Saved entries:
-- ==== Sys2Proof/Safety.lean ====
section
/-! DEFINITION. What a legal state is, in the terms claims use. -/

namespace Sys2Proof.Machine

open Sys2Proof.Config

/-- Every field register holds a reduced value (10_state.md R20, R22). -/
abbrev State.reduced (s : State) : Prop := ∀ r : FReg, s.getF r < P

/-- The legal values of STATUS (R28): BUSY = 1 implies DONE = 0, ERR = 0 and ERRCODE = 0; ERR = 0 if and only if ERRCODE = 0; ERRCODE is 0 to 3. -/
abbrev State.statusLegal (s : State) : Prop :=
  (s.busy = true → s.done = false ∧ s.err = false ∧ s.errcode = 0) ∧ (s.err = false ↔ s.errcode = 0) ∧ s.errcode.toNat ≤ 3

/-- ROUND is 0 to 255, and rounds are left to run only while a ladder is open (R24). -/
abbrev State.ladderLegal (s : State) : Prop := s.round.toNat ≤ 255 ∧ (s.lact = false → s.round = 0)

/-- CMDLAST equals CUR while a command is in flight (R31). -/
abbrev State.inFlightLegal (s : State) : Prop := s.busy = true → s.cmdlast = s.cur

/-- While reset is asserted every state element is at its reset value (70_reset_and_hazards.md R240). -/
abbrev State.resetLegal (s : State) : Prop :=
  s.inReset = true → s = { State.reset with sched := s.sched, rdata := s.rdata, inReset := true }

/-- The invariant of the machine. -/
structure State.Inv (s : State) : Prop where
  reduced : s.reduced
  status : s.statusLegal
  ladder : s.ladderLegal
  inFlight : s.inFlightLegal
  resetHeld : s.resetLegal

/-- A failed command's state: nothing changes but STATUS, which holds the code (60_exceptions.md R212). -/
abbrev State.failedWith (s : State) (code : BitVec 4) : State :=
  { s with busy := false, done := true, err := true, errcode := code }

/-- `LE(s)` as the sum of 00_scope.md R12: the bytes, each times its power of 256. -/
def leSum (v : Bytes32) : Nat := ∑ i : Fin 32, v[i].toNat * 256 ^ i.val

/-- Commands one after the other, each at its completion (42_ladder.md R165, 43_x25519.md R195). -/
def execAll : List Instr → State → Host.Outcome State Fault Refusal
  | [], s => .next s
  | i :: is, s =>
    match exec i s with
    | .next t => execAll is t
    | .fault r => .fault r
    | .refused r => .refused r

/-- LINIT on a register, then n ladder steps (R162, R163). -/
def openLadder (fa : FReg) (n : Nat) : List Instr := .linit fa :: List.replicate n .lstep

/-- The buffers a command takes as an input: those whose length is checked (60_exceptions.md R213). -/
def inputBuffers (i : Instr) : List Buf :=
  match i with
  | .decu _ bn => [bn]
  | .clamp bn => [bn]
  | .kldr bn => [bn]
  | .x25519 _ bk bu => [bk, bu]
  | .basemul _ bk => [bk]
  | .fadd _ _ _ | .fsub _ _ _ | .fmul _ _ _ | .finv _ _ | .fcswap _ _ _ | .enc _ _ | .kenc _ => []
  | .linit _ | .lstep | .lfin _ | .ladder _ _ => []

/-- The next event puts the core into reset (70_reset_and_hazards.md R240). -/
abbrev State.resetNext (s : State) : Prop := s.nextEvent = .reset ∨ s.nextEvent = .assertReset

/-- The next event completes the command `i` (60_exceptions.md R217). -/
abbrev State.completesNext (s : State) (i : Instr) : Prop :=
  s.nextEvent = .coreTurn ∧ s.busy = true ∧ decode s.cur = .ok i

/-- The next event is a 32-bit host write of `v` at a window offset. -/
abbrev State.hostWritesNext (s : State) (off : Nat) (v : Word) : Prop :=
  s.nextEvent = .host { addr := coreBase + off, size := .word, op := .write v }

/-- The window offset of word j of buffer n (20_memory.md R54). -/
abbrev wordOffset (n : Buf) (j : Fin 8) : Nat := 0x100 + 0x20 * n.val + 4 * j.val

/-- The window offset of a length register (R53). -/
abbrev lenOffset (n : Buf) : Nat := 0x010 + 4 * n.val

end Sys2Proof.Machine
end

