@[simp] theorem State.markError_f (c : BitVec 4) : (s.markError c).f = s.f := rfl
@[simp] theorem State.markError_k (c : BitVec 4) : (s.markError c).k = s.k := rfl
@[simp] theorem State.markError_swap (c : BitVec 4) : (s.markError c).swap = s.swap := rfl
@[simp] theorem State.markError_round (c : BitVec 4) : (s.markError c).round = s.round := rfl
@[simp] theorem State.markError_lact (c : BitVec 4) : (s.markError c).lact = s.lact := rfl
@[simp] theorem State.markError_buf (c : BitVec 4) : (s.markError c).buf = s.buf := rfl
@[simp] theorem State.markError_len (c : BitVec 4) : (s.markError c).len = s.len := rfl
@[simp] theorem State.markError_cmdlast (c : BitVec 4) : (s.markError c).cmdlast = s.cmdlast := rfl
@[simp] theorem State.markError_cur (c : BitVec 4) : (s.markError c).cur = s.cur := rfl
@[simp] theorem State.markError_busy (c : BitVec 4) : (s.markError c).busy = false := rfl
@[simp] theorem State.markError_done (c : BitVec 4) : (s.markError c).done = true := rfl
@[simp] theorem State.markError_err (c : BitVec 4) : (s.markError c).err = true := rfl
@[simp] theorem State.markError_errcode (c : BitVec 4) : (s.markError c).errcode = c := rfl
@[simp] theorem State.markError_cmdlost (c : BitVec 4) : (s.markError c).cmdlost = s.cmdlost := rfl
@[simp] theorem State.markError_accerr (c : BitVec 4) : (s.markError c).accerr = s.accerr := rfl
@[simp] theorem State.markError_ie (c : BitVec 4) : (s.markError c).ie = s.ie := rfl
@[simp] theorem State.markError_inReset (c : BitVec 4) : (s.markError c).inReset = s.inReset := rfl
@[simp] theorem State.markError_sched (c : BitVec 4) : (s.markError c).sched = s.sched := rfl
@[simp] theorem State.markError_rdata (c : BitVec 4) : (s.markError c).rdata = s.rdata := rfl

@[simp] theorem State.accept_f (v : Word) : (s.accept v).f = s.f := rfl
@[simp] theorem State.accept_k (v : Word) : (s.accept v).k = s.k := rfl
@[simp] theorem State.accept_swap (v : Word) : (s.accept v).swap = s.swap := rfl
@[simp] theorem State.accept_round (v : Word) : (s.accept v).round = s.round := rfl
@[simp] theorem State.accept_lact (v : Word) : (s.accept v).lact = s.lact := rfl
@[simp] theorem State.accept_buf (v : Word) : (s.accept v).buf = s.buf := rfl
@[simp] theorem State.accept_len (v : Word) : (s.accept v).len = s.len := rfl
@[simp] theorem State.accept_cmdlast (v : Word) : (s.accept v).cmdlast = v := rfl
@[simp] theorem State.accept_cur (v : Word) : (s.accept v).cur = v := rfl
@[simp] theorem State.accept_busy (v : Word) : (s.accept v).busy = true := rfl
@[simp] theorem State.accept_done (v : Word) : (s.accept v).done = false := rfl
@[simp] theorem State.accept_err (v : Word) : (s.accept v).err = false := rfl
@[simp] theorem State.accept_errcode (v : Word) : (s.accept v).errcode = 0 := rfl
@[simp] theorem State.accept_cmdlost (v : Word) : (s.accept v).cmdlost = s.cmdlost := rfl
@[simp] theorem State.accept_accerr (v : Word) : (s.accept v).accerr = s.accerr := rfl
@[simp] theorem State.accept_ie (v : Word) : (s.accept v).ie = s.ie := rfl
@[simp] theorem State.accept_inReset (v : Word) : (s.accept v).inReset = s.inReset := rfl
@[simp] theorem State.accept_sched (v : Word) : (s.accept v).sched = s.sched := rfl
@[simp] theorem State.accept_rdata (v : Word) : (s.accept v).rdata = s.rdata := rfl

@[simp] theorem State.raiseAccErr_f : (s.raiseAccErr).f = s.f := rfl
@[simp] theorem State.raiseAccErr_k : (s.raiseAccErr).k = s.k := rfl
@[simp] theorem State.raiseAccErr_swap : (s.raiseAccErr).swap = s.swap := rfl
@[simp] theorem State.raiseAccErr_round : (s.raiseAccErr).round = s.round := rfl
@[simp] theorem State.raiseAccErr_lact : (s.raiseAccErr).lact = s.lact := rfl
@[simp] theorem State.raiseAccErr_buf : (s.raiseAccErr).buf = s.buf := rfl
@[simp] theorem State.raiseAccErr_len : (s.raiseAccErr).len = s.len := rfl
@[simp] theorem State.raiseAccErr_cmdlast : (s.raiseAccErr).cmdlast = s.cmdlast := rfl
@[simp] theorem State.raiseAccErr_cur : (s.raiseAccErr).cur = s.cur := rfl
@[simp] theorem State.raiseAccErr_busy : (s.raiseAccErr).busy = s.busy := rfl
@[simp] theorem State.raiseAccErr_done : (s.raiseAccErr).done = s.done := rfl
@[simp] theorem State.raiseAccErr_err : (s.raiseAccErr).err = s.err := rfl
@[simp] theorem State.raiseAccErr_errcode : (s.raiseAccErr).errcode = s.errcode := rfl
@[simp] theorem State.raiseAccErr_cmdlost : (s.raiseAccErr).cmdlost = s.cmdlost := rfl
@[simp] theorem State.raiseAccErr_accerr : (s.raiseAccErr).accerr = true := rfl
@[simp] theorem State.raiseAccErr_ie : (s.raiseAccErr).ie = s.ie := rfl
@[simp] theorem State.raiseAccErr_inReset : (s.raiseAccErr).inReset = s.inReset := rfl
@[simp] theorem State.raiseAccErr_sched : (s.raiseAccErr).sched = s.sched := rfl
@[simp] theorem State.raiseAccErr_rdata : (s.raiseAccErr).rdata = s.rdata := rfl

# Task goal
Give back exactly the lines above starting at the line where "c).round = s.round := rfl" appears and ending at the line where "c).busy = false := rfl" appears, both included, with no other lines.

# Response below
@[simp] theorem State.markError_round (c : BitVec 4) : (s.markError c).round = s.round := rfl
@[simp] theorem State.markError_lact (c : BitVec 4) : (s.markError c).lact = s.lact := rfl
@[simp] theorem State.markError_buf (c : BitVec 4) : (s.markError c).buf = s.buf := rfl
@[simp] theorem State.markError_len (c : BitVec 4) : (s.markError c).len = s.len := rfl
@[simp] theorem State.markError_cmdlast (c : BitVec 4) : (s.markError c).cmdlast = s.cmdlast := rfl
@[simp] theorem State.markError_cur (c : BitVec 4) : (s.markError c).cur = s.cur := rfl
@[simp] theorem State.markError_busy (c : BitVec 4) : (s.markError c).busy = false := rfl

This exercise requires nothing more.